YOUR ASSIGNMENT:
Among the lines below, some may contain the string "true". Say how many do, and give nothing besides the number.

RECORDS SHOWN:
Content starts
/-- The trap frame and handler entry: TPC, TCAUSE, TADDR, TMAP and TAUX are written, handler mode is entered, and both watchdog
counts return to 0 (12 R274, R279). The transfer's check of the address and of TGT is the group's own, at the handler (07 R146). DESIGN CHOICE (log
entry 73): the entry is no taken transfer of 07 R160, so the handler's first instruction may issue a cycle later. -/
def Group.enter (g : Group) (f : FaultInfo) (entry : DWord) (now : Nat) : Group :=
  { g with tpc := f.resume
           tcause := BitVec.ofNat 32 (f.queue % 256 * 65536 + f.rstep % 256 * 256 + f.cause.code)
           taddr := BitVec.ofNat 64 f.addr, tmap := f.lanes, taux := f.aux
           handler := true, pc := entry, mcall := none, rstep := 0, entry := true, seq := false, paired := false
           wait := .none, xf := [], got := [], wgot := [], fgot := [], met := {}, blocked := [], waitCnt := 0, runCnt := 0, hold := 0
           nextAt := max g.nextAt (now + 1) }

/-- Ends the workgroup with the group's record. -/
def State.lost (s : State) (r : GRef) (w : Workgroup) (g : Group) (f : FaultInfo) : State :=
  (s.modGroup r fun g => { g with wait := .none }).endWg r (groupRecord w g r false f)

/-- A double fault: the record's AUX is the inner cause (12 R275); it names no physical address (Table 12.4). -/
def State.doubleFault (s : State) (r : GRef) (w : Workgroup) (g : Group) (f : FaultInfo) : State :=
  s.lost r w g { f with cause := .doubleFault, aux := BitVec.ofNat 32 f.cause.code, paddr := 0 }

/-- The question to a peer on whose page the trap table lies. -/
def trapAsk (fep pctx pa : Nat) : PeerAsk := { fep, pctx, pa, len := 8, op := .read }

/-- The 8-byte entry of the trap table for a cause: its value, that it cannot be read, or that it waits; `stay` where nothing has changed. -/
inductive TrapEntry
  | val (e : Nat) (s : State)
  | fail (s : State)
  | wait (s : State)
  | stay

/-- The address of a trap table's entry (Table 12.2). -/
def Group.trapSlot (g : Group) (k : Cause) : Nat := bits g.trapb.toNat 47 11 * 2048 + 8 * k.code

/-- Reads the trap table's entry as one load step of the group, from this device or from a peer (12 R274). -/
def State.trapEntry (s : State) (r : GRef) (w : Workgroup) (g : Group) (k : Cause) : TrapEntry :=
  match s.resolve r.ctx w.core g.xf (g.trapSlot k) 8 .read with
  | .fault _ _ _ => .fail s
  | .miss ps =>
    if ps.all fun p => s.walks.any fun k => k.waits r.ctx p { who := .group r, acc := .read, core := w.core } then .stay
    else .wait (s.ask r.ctx w.core ps .read (.group r))
  | .ok [(.mem l _, n)] =>
    if s.heldOff (some (columnOf w.core)) l n then .stay
    else match s.readAs (columnOf w.core) l n with
      | (some _, _, s) => .fail s
      | (none, bs, s) => .val (leNat bs) s
  | .ok [(.peer fep pctx pa _, _)] =>
    match g.got.find? fun x => x.ask == trapAsk fep pctx pa with
    | some { bytes := some bs, .. } => .val (leNat bs) s
    | some _ => .fail s
    | none => if s.failedPeers.contains fep then .fail s else .stay
  | .ok _ => .fail s

/-- Delivers a group fault. A resumable one parks the group and sends a record (01 R30), which waits for room in the landing buffer (05 R113); for
a terminal one the trap table entry is read, then the handler is entered or the workgroup ends. None while it waits. This is the one operation that
takes an exception; it is a step of the group in its column's epoch. -/
def State.deliver (s : State) (r : GRef) (w : Workgroup) (g : Group) (f : FaultInfo) : Option State :=
  let epoch := (s.col (columnOf w.core)).epoch
  if f.cause.resumable then
    if s.recRoom (columnOf w.core) then
      some ((s.modGroup r fun g => { g.faulted (.parked f) with lastEpoch := epoch }).sendRecord (some (columnOf w.core)) r.ctx r.lnum (groupRecord w g r true f))
    else none
  else if g.handler then some (s.doubleFault r w g f)
  else if !g.trapb.getLsbD 0 then some (s.lost r w g f)
  else match s.trapEntry r w g f.cause with
    | .stay => none
    | .wait s => some s
    | .fail s => some (s.doubleFault r w g f)
    | .val e s => some (if e == 0 then s.lost r w g f else s.modGroup r fun g =>
        { g.enter f (BitVec.ofNat 64 e) s.now with lastEpoch := epoch })

/-- The address and macro step a fault resumes at (Table 12.1): after a TRAP or a BKPT the next instruction, a body's next step
within a macro; otherwise the instruction. -/
def Group.resumeOf (g : Group) (macros : List (List InstrWord)) (k : Cause) : DWord × Nat :=
  let k0 := (g.mcall.map (·.2)).getD g.rstep
  if k == .softwareTrap || k == .breakpoint then
    match g.mcall with
    | some (m, k) => if k + 1 < (macros.getD m []).length then (g.pc, k + 1) else (nextPc g.pc, 0)
    | none => (nextPc g.pc, 0)
  else (g.pc, k0)

/-- Raises a fault on a group: what it waited for is void, and the fault is delivered at once where nothing holds that (01 R30, 12 R274). DESIGN CHOICE
(log entry 73): an instruction that faults, a TRAP or a BKPT too, is not counted as issued in the sums of 07 R160 to R162. -/
def State.raise (s : State) (r : GRef) (w : Workgroup) (g : Group) (f : FaultInfo) : State :=
  let (pc, st) := g.resumeOf (s.macrosOf r.ctx r.lnum) f.cause
  let f := { f with mstep := (g.mcall.map (·.2)).getD g.rstep, resume := pc, rstep := st }
  let s := (s.forget (.group r)).modGroup r fun g => g.faulted (.fault f)
  (s.deliver r w (g.faulted (.fault f)) f).getD s

/-- Leaving a handler: RFT (12 R276, R279). A TPC at an MCALL resumes at TCAUSE.MSTEP, which the MCALL's own issue reads. -/
def Group.leave (g : Group) : Group := { g with handler := false, pc := g.tpc, mcall := none, runCnt := 0 }

end Sys2Proof.Machine
end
Content ends
COMPLETED TASK:
2